Her online platform Nerth dy Ben www.nerthdyben.cymru includes contributions from different local personalities who talk about what they do to keep their mental strength strong.
A common thread running through all the video diaries is laughter, which inspired Alaw to open up the discussion on the power of humour to help us through hard times as well as good.
She said: “That was the seed which inspired me to launch Strength in Comedy, our first live event. We chose Denbigh Town Hall because it’s such a lovely venue and central for those well known names who’ve been entertaining us with stage, radio and screen performances over so many years.
“It’ll have a very loose, spontaneous format with the audience being able to take part in question and answer sessions too.”
She laughed: “Who knows in which directions the conversation will go? I don’t think there’s ever been an event quite like it before.”
Welsh language presenter Dilwyn Pierce has hosted his own show on S4C and Eryl Davies is a local stage and pantomime favourite. Both are eager to support the event which is to be sponsored by Britain’s leading trailer manufacturers Ifor Williams Trailers, of Corwen and Deeside.

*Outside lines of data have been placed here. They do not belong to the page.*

-- ==== Sys2Proof/Machine/Outs.lean ====
section
/-! DEFINITION. Where a segment goes at a foot or solo part (R282, R296, R299): to the audio ports that play its carriage,
to the privileged buffers, to the shared ring. -/
namespace Sys2Proof.Machine

/-- A port that has not run. -/
def portReset (_ : Nat) : PortRt := ⟨(0, 0), [none, none, none, none], [], none, ⟨0, none⟩, [0, 0, 0, 0], [], [], false⟩

/-- A port's state beyond its registers. -/
def portOf (x : Chip) (p : Nat) : PortRt := smGet portReset x.ports p

/-- Set a port's state. -/
def setPort (x : Chip) (p : Nat) (r : PortRt) : Chip := { x with ports := smPut portReset x.ports p r }

/-- A carriage that no port has played. -/
def playReset (_ : Nat) : PlayRt := ⟨none, false, [], 0, none, []⟩

/-- What the ports hold of a carriage. -/
def playOf (x : Chip) (c : Nat) : PlayRt := smGet playReset x.plays c

/-- Set what the ports hold of a carriage. -/
def setPlay (x : Chip) (c : Nat) (r : PlayRt) : Chip := { x with plays := smPut playReset x.plays c r }

/-- A privileged slot that is off. -/
def privReset (_ : Nat) : PrivRt := ⟨0, 0, 0, 0, 0⟩

/-- A privileged slot. -/
def privOf (x : Chip) (i : Nat) : PrivRt := smGet privReset x.privs i

/-- Set a privileged slot. -/
def setPriv (x : Chip) (i : Nat) (r : PrivRt) : Chip := { x with privs := smPut privReset x.privs i r }

/-- Fields of `HOST_PRIV_CFG` (R304): enabled and not off by its length, 4-byte words, length in frames, first byte,
carriage. -/
def PrivRt.en (r : PrivRt) : Bool := getBits r.cfg 31 1 == 1 && getBits r.cfg 16 4 != 0
def PrivRt.pack4 (r : PrivRt) : Bool := getBits r.cfg 30 1 == 1
def PrivRt.len (r : PrivRt) : Nat := getBits r.cfg 16 4 * 1024
def PrivRt.base (r : PrivRt) : Nat := getBits r.cfg 8 8 * 16384
def PrivRt.carr (r : PrivRt) : Nat := getBits r.cfg 0 8
def PrivRt.width (r : PrivRt) : Nat := if r.pack4 then 4 else 3
def PrivRt.bytes (r : PrivRt) : Nat := 64 + r.ch * r.len * r.width

/-- Slots of `APORTp_CFG` (R277): above 32 acts as 32. -/
def portSlots (x : Chip) (p : Nat) : Nat := min 32 (fget x (F.APORT_CFG_slots p))

/-- A port's state (R303): 0 OFF, 1 WAIT_SYNC, 2 RUN, 3 HIZ. -/
def portState (x : Chip) (p : Nat) : Nat := fget x (F.APORT_STATUS_state p)

/-- Map entry i of port p names carriage c and is not ignored (R284). -/
def entryPlays (x : Chip) (p i c : Nat) : Bool :=
  fon x (F.APORT_MAP_en p i) && (!fon x (F.APORT_MAP_bad p i) && fget x (F.APORT_MAP_carr p i) == c)

/-- Port p runs and plays carriage c (R282, R284). -/
def portPlays (x : Chip) (p c : Nat) : Bool :=
  portState x p == 2 && (List.range 4).any fun i => entryPlays x p i c

/-- The running ports that play a carriage. -/
def playingPorts (x : Chip) (c : Nat) : List Nat := (List.range 4).filter fun p => portPlays x p c

/-- A carriage that reaches this part over the link (R210, R282): at a foot, one that it did not reserve. -/
def overLink (x : Chip) (c : Nat) : Bool := isFoot x && !fon x (F.CARR_CFG_origin c)

/-- Head sample time as the foot holds it (R271): the last SAMPLE message's, and what the own counter has gained since,
corrected by a sampling offset in 0.01 ppm. -/
def headTime (x : Chip) (st own : Nat) (sco : Int) : BitVec 64 :=
  let d := x.tm.stime - BitVec.ofNat 64 own
  BitVec.ofNat 64 st + d + BitVec.ofInt 64 ((d.toNat : Int) * sco / 100000000)

/-- The time in which the stamps of a carriage are measured (R282): head sample time as the foot holds it by `LINK_TRACK`
(R259, R271) for a carriage received over the link, else the part's own. -/
def outTime (x : Chip) (c : Nat) : BitVec 64 :=
  match overLink x c, x.cp.sample with
  | true, some (_, st, _, _, own) => headTime x st own (sext 16 (fget x F.LINK_TRACK_sco))
  | _, _ => x.tm.stime

/-- The play-out offset in frame periods of 128/3 sample-time ticks (R282): arrival less stamp plus 1.0 ms, rounded up. -/
def playOffset (arrival stamp : BitVec 64) : Int := -((-(3 * ((arrival - stamp).toInt + 2048))) / 128)

/-- P in sample-time ticks, rounded up. -/
def offsetTicks (p : Int) : Int := -((-(128 * p)) / 3)

/-- The frame of 48 kS/s that begins at a time in ticks of sample time, to the nearest (R282). -/
def frameNumber (t : BitVec 64) : Int := (3 * t.toInt + 64) / 128

/-- The number of the frame of a carriage that the port frame which begins now plays (R282). -/
def frameNow (x : Chip) (c : Nat) : Int := frameNumber (outTime x c)

/-- The clock of port p (R36, R233, R281): a foot's own, steered to the head's with `clksrc` at LINK. -/
def portTime (x : Chip) (p : Nat) : BitVec 64 :=
  match isFoot x && !fon x (F.APORT_CFG_clksrc p), x.cp.sample with
  | true, some (_, st, _, _, own) => headTime x st own x.lk.steer
  | _, _ => x.tm.stime

/-- The frame that begins now by the clock of port p. -/
def ownFrame (x : Chip) (p : Nat) : Int := frameNumber (portTime x p)

/-- Frames of 48 kS/s in a number of ms. -/
def msFrames (ms : Nat) : Nat := 48 * ms

/-- A ramp of n frames that began at a frame, as it stands at another: out of n, or whole (R284, R286). -/
def rampGain (n : Nat) (began at_ : Int) : Nat × Nat :=
  if n = 0 then (1, 1) else (min n (at_ - began).toNat, n)

/-- A signed 24-bit sample of a PCM word. -/
def wordSample (w : Nat) : Int := sext 24 (w / 256 % 2 ^ 24)

/-- The frame from which a carriage plays at a port whose fades last some frames: its ramp's, or the end of a fade that began
before. -/
def rampFrom (rampAt : Int) (fade : Option Int) (out : Nat) : Int :=
  match fade with
  | none => rampAt
  | some a => max rampAt (a + out)

/-- A sample scaled by fractions, rounded convergently. -/
def scaled (v : Int) (g h : Nat × Nat) : Int := roundEven (v * (g.1 * h.1 : Nat)) (g.2 * h.2)

/-- The sample of channel k that port p plays of a carriage in frame n (R286): held frames over their ramp; while it fades the
last sample played, scaled from the gain it had to 0; nothing where no frame is held. -/
def playSample (x : Chip) (p c k : Nat) (n : Int) : Int :=
  let r := playOf x c
  let ramp := msFrames (fget x (F.APORT_FADE_ramp p))
  let out := msFrames (fget x (F.APORT_FADE_fade p))
  let live := fun began =>
    match r.held.find? fun e => e.1 == n with
    | some e => scaled (wordSample (nth 0 e.2 k)) (rampGain ramp began n) (1, 1)
    | none => 0
  match r.fade with
  | none => live r.rampAt
  | some (at_, began, before) =>
    if n < at_ then live (rampFrom began before out)
    else if n < at_ + out then
      scaled (wordSample (nth 0 r.last k)) (rampGain ramp (rampFrom began before out) at_) (out - (n - at_).toNat, max 1 out)
    else live (rampFrom r.rampAt (some at_) out)

/-- A slot's contents for a 24-bit sample (R279, R303): width 32 with 8 zero bits after it, width 24, width 16 rounded
convergently with saturation. -/
def slotBits (width : Nat) (v : Int) : Nat :=
  match width with
  | 1 => tcomp 24 (clip 24 v)
  | 2 => tcomp 16 (clip 16 (roundEven v 256))
  | _ => tcomp 24 (clip 24 v) * 256

/-- The carriage is an enabled PCM carriage that has the channel (R285). -/
def playable (x : Chip) (c k : Nat) : Bool :=
  fon x (F.CARR_CFG_en c) && (fget x (F.CARR_CFG_type c) == 0 && decide (k < fget x (F.CARR_CFG_ch c)))

/-- What a map word plays in a slot now (R284): its channel's sample, none where the slot lies outside it. -/
def wordPlays (x : Chip) (p : Nat) (w : Word) (slot : Nat) : Option Int :=
  let s0 := getBits w 24 5
  let k := getBits w 8 5 + (slot - s0)
  let c := getBits w 0 8
  if s0 ≤ slot ∧ slot < s0 + getBits w 16 6 then
    some (if playable x c k then playSample x p c k (frameNow x c) else 0)
  else none

/-- What entry i of port p plays in a slot (R284, R290). -/
def entrySlot (x : Chip) (p i slot : Nat) : Option Int :=
  let r := portOf x p
  let w := rd x (R.APORT_MAP p i)
  if getBits w 31 1 = 0 ∨ getBits w 30 1 = 1 then none
  else (wordPlays x p w slot).map fun v =>
    if r.muted.contains i then 0
    else scaled v (rampGain (msFrames (fget x (F.APORT_FADE_ramp p))) (nth 0 r.rampIn i) (ownFrame x p)) (1, 1)

/-- What an entry that fades out still plays in a slot (R284). -/
def oldSlot (x : Chip) (p slot : Nat) (e : Word × Int) : Option Int :=
  let out := msFrames (fget x (F.APORT_FADE_fade p))
  let n := (ownFrame x p - e.2).toNat
  if n < out then (wordPlays x p e.1 slot).map fun v => scaled v (out - n, out) (1, 1) else none

/-- The slots of the frame that port p begins now (R279): zero where no entry fills one, and in QUIET (R288). -/
def portFrame (x : Chip) (p : Nat) : List Nat :=
  let r := portOf x p
  (List.range r.fmt.1).map fun slot =>
    let v := ((List.range 4).findSome? fun i => entrySlot x p i slot) <|> (r.fading.findSome? (oldSlot x p slot))
    slotBits r.fmt.2 (v.getD 0)

/-- The frames of a PCM payload of some channels, numbered from n on; fuel is the payload's length (R199). -/
def payloadFrames (chs : Nat) : Nat → Int → List Byte → List (Int × List Nat)
  | 0, _, _ => []
  | f + 1, n, l =>
    if l.isEmpty then []
    else (n, (List.range chs).map fun k => field l (4 * k) 4) :: payloadFrames chs f (n + 1) (l.drop (4 * chs))

/-- Frames join those that the ports hold (R282, R286): those past their play time are discarded, and those that have
played leave but for the last. -/
def holdFrames (x : Chip) (c : Nat) (l : List (Int × List Nat)) (r : PlayRt) : PlayRt :=
  let now := frameNow x c
  { r with held := r.held.filter (fun e => decide (now ≤ e.1 + 1)) ++ l.filter fun e => decide (now ≤ e.1) }

/-- Port p still fades out an entry of carriage c (R284). -/
def portFades (x : Chip) (p c : Nat) : Bool :=
  portState x p == 2 && (portOf x p).fading.any fun e =>
    getBits e.1 0 8 == c && decide (ownFrame x p - e.2 < msFrames (fget x (F.APORT_FADE_fade p)))

/-- Some running port plays a carriage, or still fades it out. -/
def heardAt (x : Chip) (c : Nat) : Bool := playingPorts x c != [] || (List.range 4).any fun p => portFades x p c

/-- Carriages that no running port plays any more: P is fixed afresh when one does (R282). -/
def playsSettle (x : Chip) : Chip := { x with plays := x.plays.filter fun e => heardAt x e.1 }

/-- Each running port that plays a carriage sends the frame that begins now. -/
def portsSend (x : Chip) (c : Nat) : Chip :=
  (playingPorts x c).foldl (fun y p => setPort y p { portOf y p with sent := portFrame y p }) x

/-- Frames of a carriage reach the ports (R282, R285, R286, R288): its offset is fixed where none is, with a ramp from its first
frame; they wait for their play time. None is taken once ACTIVE is being left, or management has halted (R385). -/
def outPlay (x : Chip) (s : Seg) : Chip :=
  match s.ts with
  | none => x
  | some t =>
    if s.type = 0 ∧ s.payload ≠ [] ∧ pstate x = 0 ∧ x.pw.trans = none ∧ x.pw.phase ≠ .halted ∧ heardAt x s.id = true then
      let r := playOf x s.id
      let p := r.offset.getD (playOffset (outTime x s.id) (BitVec.ofNat 64 t))
      let first := 3 * (t : Int) / 128 + p
      let r1 := if r.offset.isSome then r else { r with offset := some p, rampAt := first }
      let l := payloadFrames (max 1 (fget x (F.CARR_CFG_ch s.id))) s.payload.length first s.payload
      portsSend (setPlay x s.id (holdFrames x s.id l r1)) s.id
    else x

/-- The enabled privileged slots that take a segment (R299). -/
def privSlots (x : Chip) (s : Seg) : List Nat :=
  (List.range 8).filter fun i => (privOf x i).en && ((privOf x i).carr == s.id && (s.type == 0 || s.type == 3))

/-- A map entry of an enabled port names the carriage (R296). -/
def onPort (x : Chip) (c : Nat) : Bool :=
  (List.range 4).any fun p => fon x (F.APORT_CFG_en p) &&
    (List.range 4).any fun i => fon x (F.APORT_MAP_en p i) && fget x (F.APORT_MAP_carr p i) == c

/-- The shared ring is on (R296). -/
def ringOn (x : Chip) : Bool := fon x F.HOST_RING_CFG_en && fon x F.HOST_RING_CFG_pages

/-- The shared ring admits a segment (R296). -/
def ringTakes (x : Chip) (s : Seg) : Bool :=
  ringOn x && (decide (s.type < 5) && fon x (F.HOST_RING_CFG_types.bit s.type) && (privSlots x s == [] &&
    !(fon x F.HOST_RING_CFG_no_aport && onPort x s.id)))

/-- A segment of an enabled carriage reaches the outputs (R282, R296, R299): it waits for the ring or the privileged
buffers where one of them takes it. -/
def outArrive (x : Chip) (s : Seg) : Chip :=
  if fon x (F.CARR_CFG_en s.id) then
    let y := outPlay x s
    if privSlots y s ≠ [] ∨ ringTakes y s = true then { y with toOut := y.toOut ++ [s] } else y
  else x

end Sys2Proof.Machine
end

Old friends Dilwyn and Eryl each nurtured their comedy skills as members of the Young Farmers Club taking part in local shows in their teens before going on to become popular entertainers in their own right.
Married dad of two Dilwyn, of Llannefydd, said: “There’s a rich seam of comedy running through the farming community. Farming can be such a hard life, physically tough and also with the financial pressures so many modern farmers face. Emotions are raw too, especially in lambing season here in the Welsh hills. It’s heart-breaking when new-born lambs don’t survive. But at the same time farmers have a unique sense of humour. Anyone who has been in the Ruthin livestock market canteen will tell you that. The amount of banter and laughter there is something to behold.”
Both he and Eryl discovered their talent for entertaining after taking part in Young Farmers Club traditional pantomimes and comedy shows.
Eryl, who is married with three children, and lives in Cefn Meiriadog, added: “In many situations laughter really is the only medicine. As the old saying goes in dark times it can be a case of if you don’t laugh you would cry. We’ll be talking about why that is and how comedy can lighten the mood and uplift the spirits even in the most difficult situations. It can be an ice breaker and a key to get people to open up when they might otherwise keep their emotions locked inside.”
Lois Wynne, from Ifor Williams trailers, said the company is delighted to be one of the main sponsors for the April 6 show.
She said: “Most of our customers are from rural communities and we live and work alongside them so we know the value of humour in good times and bad. It will be an interesting show and one which I’m sure will inspire many laughs from the audience and those on stage.”